Хлестал ливень. Мы выловили из воды рюкзаки, схватили за нос перевернувшегося «Христофора Колумба» и, шатаясь от усталости, вытащили его на берег.
Когда пошел дождь, стало совсем темно. Вода ручьями текла у меня по лицу, забиралась за ворот рубашки. Я невольно сгорбился, беспомощно озираясь по сторонам — где бы спрятаться от ливня? Но на острове все было чужое и незнакомое.
Джюгас, похожий теперь на мокрого воробья, все время шмыгал носом. Вдруг он вспомнил о своем промокшем блокноте. Мой приятель впал в совершенное уныние. Я понял, что наступило время мне проявить свое мужество. И поэтому я крикнул как можно более звонко:
— Джюгас! К замку!
Джюгас поднял голову и улыбнулся.
— Пошли, — промолвил он тихо, но твердо.
Дождь понемногу стихал. С кустов скатывались последние капли. Громыхая все реже, гроза катилась дальше. Посветлевшая грозовая туча раскололась на две части. За лесом заходило большое красное солнце.

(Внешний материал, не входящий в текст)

-- ==== Sys2Proof/Machine/Execute.lean ====
section
/-!
DEFINITION. Sys2Proof/Machine/Execute.lean: the request of each code (Table 10-2), its execution (R14, R178), and the passage of frames
at port U by class (R2 to R6, R14, R17).
-/
namespace Sys2Proof.Machine

/-- The request of a code, with the fields given (Table 10-2); `none` for a code that is not listed. -/
def requestOf (x : Fields) : Nat → Option Request
  | 1 => some identifyRequest
  | 2 => some readStatusRequest
  | 16 => some (writePointsRequest x.points)
  | 17 => some (readPointsRequest x.start x.count)
  | 18 => some (readSamplesRequest x.start x.count)
  | 19 => some (forcePointRequest x.index x.value)
  | 20 => some (releasePointRequest x.index)
  | 32 => some (writeNodesRequest x.nodes)
  | 33 => some (readNodesRequest x.start x.count)
  | 34 => some (writeSupplyRequest x.supplies)
  | 35 => some (readSupplyRequest x.start x.count)
  | 36 => some (writeRoughingRequest x.groups)
  | 37 => some (readRoughingRequest x.start x.count)
  | 38 => some (writeGatesRequest x.gates)
  | 39 => some (readGatesRequest x.start x.count)
  | 40 => some (if x.closing then gateCloseRequest x.index x.directionListed else gateOpenRequest x.index x.directionListed)
  | 48 => some (writeRecordsRequest x.start x.records)
  | 49 => some (readRecordsRequest x.start x.count)
  | 50 => some (if x.enable then enableRequest x.index x.cfg else disableRequest x.index x.cfg)
  | 51 => some (readContextRequest x.index)
  | 64 => some (setMaskRequest x.index x.masks x.levels)
  | 65 => some (clearRequestRequest x.index x.sources)
  | 80 => some (submitJobRequest x.index x.tag x.start x.priority x.reportAll)
  | 81 => some (cancelJobRequest x.index x.tag)
  | 82 => some (abortRequest x.index)
  | 83 => some (clearRequest x.index)
  | 84 => some (parkRequest x.index x.parkLevel)
  | 85 => some (wakeRequest x.index)
  | 96 => some (readReportsRequest x.count)
  | 97 => some (readCountersRequest x.start x.count x.clear)
  | 112 => some (storeConfigRequest x.page)
  | 113 => some softResetRequest
  | _ => none

/-- The request of a fit frame is executed with the fields that its body spells (R14). The manual gives most of them no place in the
body, so what a body spells is free (log 2). -/
def State.executeSpelled (s : State) (f : Frame) : State :=
  let x := Config.fields f
  match requestOf x (requestCode f) with
  | some q => s.perform { frame := f, complete := x.complete } q
  | none => s.holdResponse f badRequest false

/-- A request is executed (R14, R178, R179). A command of a request whose code the frame carries gives that request's fields; with any
other command the frame's own request is executed all the same, with the fields that its body spells. -/
def State.execute (s : State) (m : Mailbox) (q : Option Request) : State :=
  if unfit m.frame then s.holdResponse m.frame badRequest false
  else
    match q with
    | some q => if requestCode m.frame = q.code then s.perform m q else s.executeSpelled m.frame
    | none => s.executeSpelled m.frame

/-- A frame arrives at port U (R2 to R6, R14, R17, R18). `q` is the request that the command carries, if any. -/
def State.arriveU (s : State) (m : Mailbox) (q : Option Request) : Outcome :=
  let f := m.frame
  if goodCheck f then
    let s := s.goodArrival
    match classify s.inUse.address f with
    | .other => .next ((s.count 50).forward .u f)
    | .process image => .next (s.processOutbound image f).settle
    | .mailbox =>
      let s := s.count 49
      .next (if s.holder.isSome ∨ s.loader.state = .loading then s.forward .u f else s.execute m q)
  else .next (s.badArrival .u f)

/-- A frame that the command carries without a request. -/
def bareOf (f : Frame) : Mailbox := { frame := f, complete := false }

/-- A frame arrives at a port, carried without a request. -/
def State.arrive (s : State) (p : Port) (f : Frame) : Outcome :=
  match p with
  | .u => s.arriveU (bareOf f) none
  | .d => .next (s.arriveD f)

end Sys2Proof.Machine
end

Мы остановились у развалин замка. Замок был совершенно разрушен. Каменные стены необычайной толщины заросли густым мхом, крапивой, а из щелей тянулись кверху тонкие березки. Но две угловые башни, хоть и сильно обветшалые, могли защитить от ветра и дождя, и мы решили в одной из них провести ночь.
Мокрая рубашка липла к моей спине. Стало холодно. Противная, мучительная дрожь проняла меня. Я разделся догола и выжал свою одежду. То же самое проделал и Джюгас. Теперь мы, по крайней мере, не лязгали зубами. Я вытащил из кармана штанов спички. К нашему величайшему огорчению, они все до одной отсырели.
— Эх, будь у нас хоть одна спичечка сухая!.. — вздохнул Джюгас и снова шмыгнул носом.
Вздохнул и я. По правде говоря, мы могли подумать раньше, как сохранить спички. Надо было хорошенько обернуть коробок, и все было бы в порядке. Через минуту весело затрещал бы костер. Надо было… И почему только умные мысли всегда приходят слишком поздно?.. Так думал я в тот холодный вечер, ерзая на сырых камнях развалин.
Башня, в которую мы залезли, была темной и мрачной. В ее провале закружились какие-то существа, вспугнутые нами, и, ударяясь о стену, падали вниз.
— Летучие мыши! — прошептал Джюгас, сжимая мне руку.
Живых летучих мышей я видел в первый раз в жизни и поэтому глядел на них с величайшим интересом. Они на самом деле были очень уродливы — словно крысы, словно какие-то птичьи выродки. Тьфу! Какого беса мы сюда приволоклись?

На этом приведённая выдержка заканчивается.